Banks and investment companies actually use a form of strategic default all the time, without the moral leash many homeowners are tied with. Many ethicists raise the issue of morality by reminding consumers that they have an obligation to pay their debts if they have the financial capacity. Other industry professionals believe that there is no moral problem at all; pointing to the essence of the initial contract between two consenting adults: if a borrower defaults on the home, the bank has recourse to repossess the home. Many homeowners who choose strategic default feel that they are simply helping them get by while keeping themselves and their families from financial ruin.

Strategic Default Impact

Some economists and professionals argue that strategic default affects the neighborhood in which the house is located and that it is another foreclosure that lowers property values. Others argue that strategic defaults will impact the industry by making future lending practices more stringent.

Formal investors routinely dump bad investments

Other gurus point to the fact that financial investors often dump bad investments without recourse that have negative equity. A recent article reported that a Wall Street megabank simply defaulted on five of its San Francisco-based commercial buildings after building values ​​plummeted. When companies do this, it is often said to be a bad investment: taking a bad investment off the books; when homeowners do it, it comes under a different label, often peppered with shame.

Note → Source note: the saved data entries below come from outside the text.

-- ==== Sys2Proof/Word.lean ====
section
/-! DEFINITION. The words of the block: 8-bit data and instruction words, 4-bit opcode fields and 2-bit
register selectors (00_scope.md R6). Bit 7 of a word is its most significant bit (R8); values are unsigned and
`+`, `-` wrap modulo 2^8 (R9), as `BitVec` arithmetic does. -/

namespace Sys2Proof

/-- A data word or an instruction word: `W` = 8 bits (00_scope.md R6). -/
abbrev Word := BitVec 8

/-- The value of an opcode field: `OPW` = 4 bits (00_scope.md R6). -/
abbrev OpcodeBits := BitVec 4

/-- A register selector as bits: `SELW` = 2 bits (00_scope.md R6). -/
abbrev SelBits := BitVec 2

end Sys2Proof
end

Various financial gurus are advising their clients to abandon bad real estate investments and start over. Suze Orman, an acclaimed financial expert, has received tons of media (and criticism) because she apparently advocated getting rid of the house and starting over.

Homeowners Property Foot Tax Bill

Many consumers are simply taking the bull by the horns and strategically aiding the default process because they have seen their home values ​​plummet. Adding insult to injury (and perhaps further pushing many homeowners who might not otherwise have considered strategic default), the homeowner is footing the bill for the financial relief (bailout) that, ironically, many of the banks and Mortgage companies have obtained from the government during this foreclosure crisis.

Strategic Default Firms Are Foreclosure Cleanup “Clients”

As organizations are springing up to help homeowners strategically default on their homes, more help will be needed with foreclosure cleanup, and these homeowners will have more funds available to move because they will not have been paying their mortgages. As the owner of a foreclosure cleanup business, you should add this group of organizations to your contact list. These organizations are aware of when a house will go into default. (They will know this even before the loss mitigation departments of the banks and mortgage companies; because, by their very design, they will have strategically engineered the pending default.)

Get your foreclosure cleanup information vs strategic default companies

Make a quick list online, search for terms like “strategic default” or “foreclosure agencies,” to find a list of existing companies and attorneys to help homeowners strategically default. Send them your foreclosure cleanup marketing information, the same way you would send your contact information to the loss mitigation departments of banks and mortgage companies. Many of them have areas on their websites for industry providers. You want to be on those lists. As a foreclosure cleanup company, you can offer to help homeowners with moving and debris removal (furniture, old vehicles, grills, garage debris, tools and equipment, basement/storage items, and more). Eventually the owners will move somewhere, and it will probably be to smaller homes. You’ll want to be first on their list when they’re ready to call service providers.

Also, if a short sale deal is negotiated at any point during the strategic default, your contact information will already be in the default company rolodex as a foreclosure clearance contact for the short sale realtor. It is highly unlikely that your foreclosure cleanup competition will target this lucrative database of prospective clients.

Continued success with your foreclosure cleanup business!